=== PROMPT ===
Only certain lines below are wanted: those starting at the line containing "def encode (i" and ending at the line containing "abbrev SlotRes := Option (Except Prob Instr)", both included, each retyped exactly.

** Opening LISTED ENTRIES block **

/-- TIME and TICK (05 R103 form CS, 22 R391). -/
def decTime (w : Word) (k : BitVec 9 → Instr) : Except Prob Instr := do
  pairField 6 (w.extractLsb' 6 9)
  zeroF 15 (w.extractLsb' 15 12)
  zeroF 27 (w.extractLsb' 27 4)
  pure (k (w.extractLsb' 6 9))

/-- LAUNCH and LAUNCH.G (05 R103 form CA). -/
def decLaunch (w : Word) (k : BitVec 9 → Option (BitVec 3) → Instr) : Except Prob Instr := do
  pairField 6 (w.extractLsb' 6 9)
  let p ← pegField false 15 (w.extractLsb' 15 4)
  zeroF 19 (w.extractLsb' 19 12)
  pure (k (w.extractLsb' 6 9) p)

/-- A form with no field (05 R103 form CN). -/
def decNone (w : Word) (i : Instr) : Except Prob Instr := do
  zeroF 6 (w.extractLsb' 6 25)
  pure i

/-- A pair operation (05 R103 form CP). -/
def decPair (w : Word) (k : BitVec 8 → BitVec 8 → BitVec 8 → Instr) : Except Prob Instr := do
  zeroF 30 (w.extractLsb' 30 1)
  pure (k (w.extractLsb' 6 8) (w.extractLsb' 14 8) (w.extractLsb' 22 8))

/-- A control slot read (05 R102 to R104). -/
def decodeCtl (w : Word) : Except Prob Instr :=
  if w.getLsbD 31 then
    pure (uniReg (w.extractLsb' 27 4).toNat (w.extractLsb' 18 9) (w.extractLsb' 9 9) (w.extractLsb' 0 9))
  else
    let op := (w.extractLsb' 0 6).toNat
    if op / 16 == 1 then
      pure (uniImm (op % 16) (w.extractLsb' 6 9) (w.extractLsb' 15 9) (w.extractLsb' 24 7))
    else
      match op with
      | 0x01 => pure (.bra (w.extractLsb' 6 25))
      | 0x02 => pure (.brcNz (w.extractLsb' 6 9) (w.extractLsb' 15 16))
      | 0x03 => pure (.brcZ (w.extractLsb' 6 9) (w.extractLsb' 15 16))
      | 0x04 => do
        zeroF 6 (w.extractLsb' 6 8)
        zeroF 22 (w.extractLsb' 22 8)
        zeroF 30 (w.extractLsb' 30 1)
        pure (.brx (w.extractLsb' 14 8))
      | 0x05 => pure (.call (w.extractLsb' 6 25))
      | 0x06 => do
        let f ← operand .vreg 6 (w.extractLsb' 6 11)
        zeroF 17 (w.extractLsb' 17 14)
        pure (.calli f)
      | 0x07 => decNone w .ret
      | 0x08 => pure (.div (w.extractLsb' 6 3) (w.getLsbD 9) (w.extractLsb' 10 10) (w.extractLsb' 20 11))
      | 0x09 => decNone w .join
      | 0x0A => pure (.loop (w.extractLsb' 6 9) (w.extractLsb' 15 16))
      | 0x0B => decNone w .exit
      | 0x0C => decBar w
      | 0x0D => decLaunch w .launch
      | 0x0E => decLaunch w .launchG
      | 0x0F => decNone w .trigger
      | 0x20 => pure (.yield (w.extractLsb' 6 25))
      | 0x21 => do
        zeroF 12 (w.extractLsb' 12 19)
        pure (.setix (w.extractLsb' 6 2) (w.extractLsb' 8 4))
      | 0x22 => decSys w false
      | 0x23 => decSys w true
      | 0x24 => decTime w .time
      | 0x25 => decTime w .tick
      | 0x26 => do
        zeroF 22 (w.extractLsb' 22 9)
        pure (.trap (w.extractLsb' 6 16))
      | 0x27 => decNone w .eret
      | 0x28 => decNone w .nop
      | 0x29 => pure (.smovl (w.extractLsb' 6 9) (w.extractLsb' 15 16))
      | 0x2A => pure (.smovh (w.extractLsb' 6 9) (w.extractLsb' 15 16))
      | 0x2B => decPair w .dadd
      | 0x2C => decPair w .dsub
      | 0x2D => pure (.daddi (w.extractLsb' 6 8) (w.extractLsb' 14 8) (w.extractLsb' 22 9))
      | _ => bad 0x01 0 op

/-- A register-form uniform operation (05 R102). -/
def encReg (fn : Nat) (d a b : BitVec 9) : Word := 1#1 ++ BitVec.ofNat 4 fn ++ d ++ a ++ b
/-- An immediate-form uniform operation (05 R103 form CI). -/
def encImm (fn : Nat) (d a : BitVec 9) (i : BitVec 7) : Word := 0#1 ++ i ++ a ++ d ++ BitVec.ofNat 6 (16 + fn)
/-- Forms CC and CL (05 R103). -/
def encC16 (op : Nat) (s : BitVec 9) (off : BitVec 16) : Word := 0#1 ++ off ++ s ++ BitVec.ofNat 6 op
/-- Forms CB and CY (05 R103). -/
def encC25 (op : Nat) (off : BitVec 25) : Word := 0#1 ++ off ++ BitVec.ofNat 6 op
/-- Form CG (05 R103). -/
def encBar (opr : BitVec 2) (k : GateKind) (g : BitVec 6) (a : BitVec 9) : Word :=
  0#7 ++ a ++ opr ++ (match k with | .bent => 0#2 | .bay => 1#2 | .remote => 2#2) ++ g ++ 0x0C#6
/-- Form CP (05 R103). -/
def encPair (op : Nat) (d a b : BitVec 8) : Word := 0#2 ++ b ++ a ++ d ++ BitVec.ofNat 6 op

/-- The control slot of an instruction (05 R102 to R104). -/
def encodeCtl : Instr → Option Word
  | .sadd d a b => some (encReg 0 d a b)
  | .ssub d a b => some (encReg 1 d a b)
  | .smul d a b => some (encReg 2 d a b)
  | .smulh d a b => some (encReg 3 d a b)
  | .sand d a b => some (encReg 4 d a b)
  | .sor d a b => some (encReg 5 d a b)
  | .sxor d a b => some (encReg 6 d a b)
  | .sshl d a b => some (encReg 7 d a b)
  | .sshr d a b => some (encReg 8 d a b)
  | .ssar d a b => some (encReg 9 d a b)
  | .smin d a b => some (encReg 10 d a b)
  | .smax d a b => some (encReg 11 d a b)
  | .sminu d a b => some (encReg 12 d a b)
  | .smaxu d a b => some (encReg 13 d a b)
  | .sslt d a b => some (encReg 14 d a b)
  | .ssltu d a b => some (encReg 15 d a b)
  | .saddImm d a i => some (encImm 0 d a i)
  | .ssubImm d a i => some (encImm 1 d a i)
  | .smulImm d a i => some (encImm 2 d a i)
  | .smulhImm d a i => some (encImm 3 d a i)
  | .sandImm d a i => some (encImm 4 d a i)
  | .sorImm d a i => some (encImm 5 d a i)
  | .sxorImm d a i => some (encImm 6 d a i)
  | .sshlImm d a i => some (encImm 7 d a i)
  | .sshrImm d a i => some (encImm 8 d a i)
  | .ssarImm d a i => some (encImm 9 d a i)
  | .sminImm d a i => some (encImm 10 d a i)
  | .smaxImm d a i => some (encImm 11 d a i)
  | .sminuImm d a i => some (encImm 12 d a i)
  | .smaxuImm d a i => some (encImm 13 d a i)
  | .ssltImm d a i => some (encImm 14 d a i)
  | .ssltuImm d a i => some (encImm 15 d a i)
  | .smovl d i => some (encC16 0x29 d i)
  | .smovh d i => some (encC16 0x2A d i)
  | .dadd d a b => some (encPair 0x2B d a b)
  | .dsub d a b => some (encPair 0x2C d a b)
  | .daddi d a i => some (0#1 ++ i ++ a ++ d ++ 0x2D#6)
  | .bra off => some (encC25 0x01 off)
  | .brcNz s off => some (encC16 0x02 s off)
  | .brcZ s off => some (encC16 0x03 s off)
  | .brx a => some (encPair 0x04 0#8 a 0#8)
  | .call off => some (encC25 0x05 off)
  | .calli f => some (0#15 ++ f.enc ++ 0x06#6)
  | .ret => some 0x07#32
  | .div mk ng t j => some (0#1 ++ j ++ t ++ BitVec.ofBool ng ++ mk ++ 0x08#6)
  | .join => some 0x09#32
  | .loop s off => some (encC16 0x0A s off)
  | .exit => some 0x0B#32
  | .barAw k g a => some (encBar 0#2 k g a)
  | .barArr k g a => some (encBar 1#2 k g a)
  | .barWait k g a => some (encBar 2#2 k g a)
  | .barInit k g a => some (encBar 3#2 k g a)
  | .launch a p => some (0#13 ++ encPeg p ++ a ++ 0x0D#6)
  | .launchG a p => some (0#13 ++ encPeg p ++ a ++ 0x0E#6)
  | .trigger => some 0x0F#32
  | .yield n => some (encC25 0x20 n)
  | .setix x v => some (0#20 ++ v ++ x ++ 0x21#6)
  | .getsys y d => some (0#5 ++ y ++ d ++ 0x22#6)
  | .setsys y d => some (0#5 ++ y ++ d ++ 0x23#6)
  | .time d => some (0#17 ++ d ++ 0x24#6)
  | .tick d => some (0#17 ++ d ++ 0x25#6)
  | .trap c => some (0#10 ++ c ++ 0x26#6)
  | .eret => some 0x27#32
  | .nop => some 0x28#32
  | _ => none

/-! ### Slots and bundles -/

/-- The bits of one slot, with the slot they stand in (05 R88). -/
inductive SlotWord
  | vec (w : DWord)
  | mem (w : DWord)
  | cmx (w : DWord)
  | ctl (w : Word)
deriving DecidableEq, Repr

/-- A slot read (05 R95 to R104). -/
def decodeSlot : SlotWord → Except Prob Instr
  | .vec w => decodeVec w
  | .mem w => decodeMem w
  | .cmx w => decodeCmx w
  | .ctl w => decodeCtl w

/-- The slot and the bits of an instruction; none for a step of the device, which has no encoding. -/
def encode (i : Instr) : Option SlotWord :=
  match encodeVec i with
  | some w => some (.vec w)
  | none =>
    match encodeMem i with
    | some w => some (.mem w)
    | none =>
      match encodeCmx i with
      | some w => some (.cmx w)
      | none => (encodeCtl i).map .ctl

/-- The header of a bundle (05 R89). -/
structure Header where
  gap : BitVec 5
  wait : BitVec 8
  y : Bool
  w : Bool
deriving DecidableEq, Repr

/-- G, the issue gap (05 R89). -/
def Header.g (h : Header) : Nat := h.gap.toNat + 1

/-- A slot of a bundle: empty, an instruction, or bits with what is wrong with them. -/
abbrev SlotRes := Option (Except Prob Instr)

/-- A bundle read: its header, what is wrong with the header, and its four slots (05 R88 to R91). -/
structure Bundle where
  hdr : Header
  hdrBad : Option Prob
  vec : SlotRes
  mem : SlotRes
  cmx : SlotRes
  ctl : SlotRes

/-- What is wrong with a header (22 R386): bit [15], then bits [31:20]. -/
def headerBad (h : Word) : Option Prob :=
  if h.getLsbD 15 then some ⟨0x03, 15, 1⟩
  else if h.extractLsb' 20 12 != 0#12 then some ⟨0x03, 20, (h.extractLsb' 20 12).setWidth 16⟩
  else none

/-- One slot under its presence bit (05 R90, 22 R386). -/
def slotOf {n : Nat} (present : Bool) (w : BitVec n) (d : BitVec n → Except Prob Instr) : SlotRes :=
  if present then some (d w)
  else if w == 0#n then none
  else some (.error ⟨0x06, 0, w.setWidth 16⟩)

/-- A bundle read from its 256 bits (05 R88 to R90). -/
def decodeBundle (b : BundleWord) : Bundle :=
  let h := b.extractLsb' 0 32
  { hdr := ⟨h.extractLsb' 0 5, h.extractLsb' 5 8, h.getLsbD 13, h.getLsbD 14⟩
    hdrBad := headerBad h
    vec := slotOf (h.getLsbD 16) (b.extractLsb' 32 64) decodeVec
    mem := slotOf (h.getLsbD 17) (b.extractLsb' 96 64) decodeMem
    cmx := slotOf (h.getLsbD 18) (b.extractLsb' 160 64) decodeCmx
    ctl := slotOf (h.getLsbD 19) (b.extractLsb' 224 32) decodeCtl }

/-- The bundle whose control slot is `w` and whose other slots are empty: gap 1, no wait (05 R88, R89). A YIELD stands in a
bundle with Y set (09 R206). -/
def ctlBundle (w : Word) : BundleWord :=
  let y : Word := if w.extractLsb' 0 6 == 0x20#6 && !w.getLsbD 31 then 0x2000 else 0
  w ++ 0#192 ++ (0x80000#32 ||| y)

/-- The 32 bytes of a bundle as they stand in memory, lowest address first (05 R88). -/
def bundleBytes (b : BundleWord) : List Byte := (List.range 32).map fun k => b.extractLsb' (8 * k) 8

/-- The bundle of 32 bytes of memory, lowest address first (05 R88). -/
def bytesBundle (l : List Byte) : BundleWord := l.foldr (fun x acc => (acc <<< 8) ||| x.setWidth 256) 0

/-- The instruction whose bits, numbered as the opcode table numbers them, are `w`. The table gives bits to the rows of the control
slot alone, one 32-bit word each: the word is laid into a bundle as memory holds it and the bundle is read. -/
def decodeTableWord (nbits w : Nat) : Option Instr :=
  if nbits == 32 then
    let b := decodeBundle (bytesBundle (bundleBytes (ctlBundle (BitVec.ofNat 32 w))))
    match b.ctl with
    | some (.ok i) => some i
    | _ => none
  else none

end Sys2Proof
end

** Closing LISTED ENTRIES block **

=== RESPONSE BOX ===
def encode (i : Instr) : Option SlotWord :=
  match encodeVec i with
  | some w => some (.vec w)
  | none =>
    match encodeMem i with
    | some w => some (.mem w)
    | none =>
      match encodeCmx i with
      | some w => some (.cmx w)
      | none => (encodeCtl i).map .ctl

/-- The header of a bundle (05 R89). -/
structure Header where
  gap : BitVec 5
  wait : BitVec 8
  y : Bool
  w : Bool
deriving DecidableEq, Repr

/-- G, the issue gap (05 R89). -/
def Header.g (h : Header) : Nat := h.gap.toNat + 1

/-- A slot of a bundle: empty, an instruction, or bits with what is wrong with them. -/
abbrev SlotRes := Option (Except Prob Instr)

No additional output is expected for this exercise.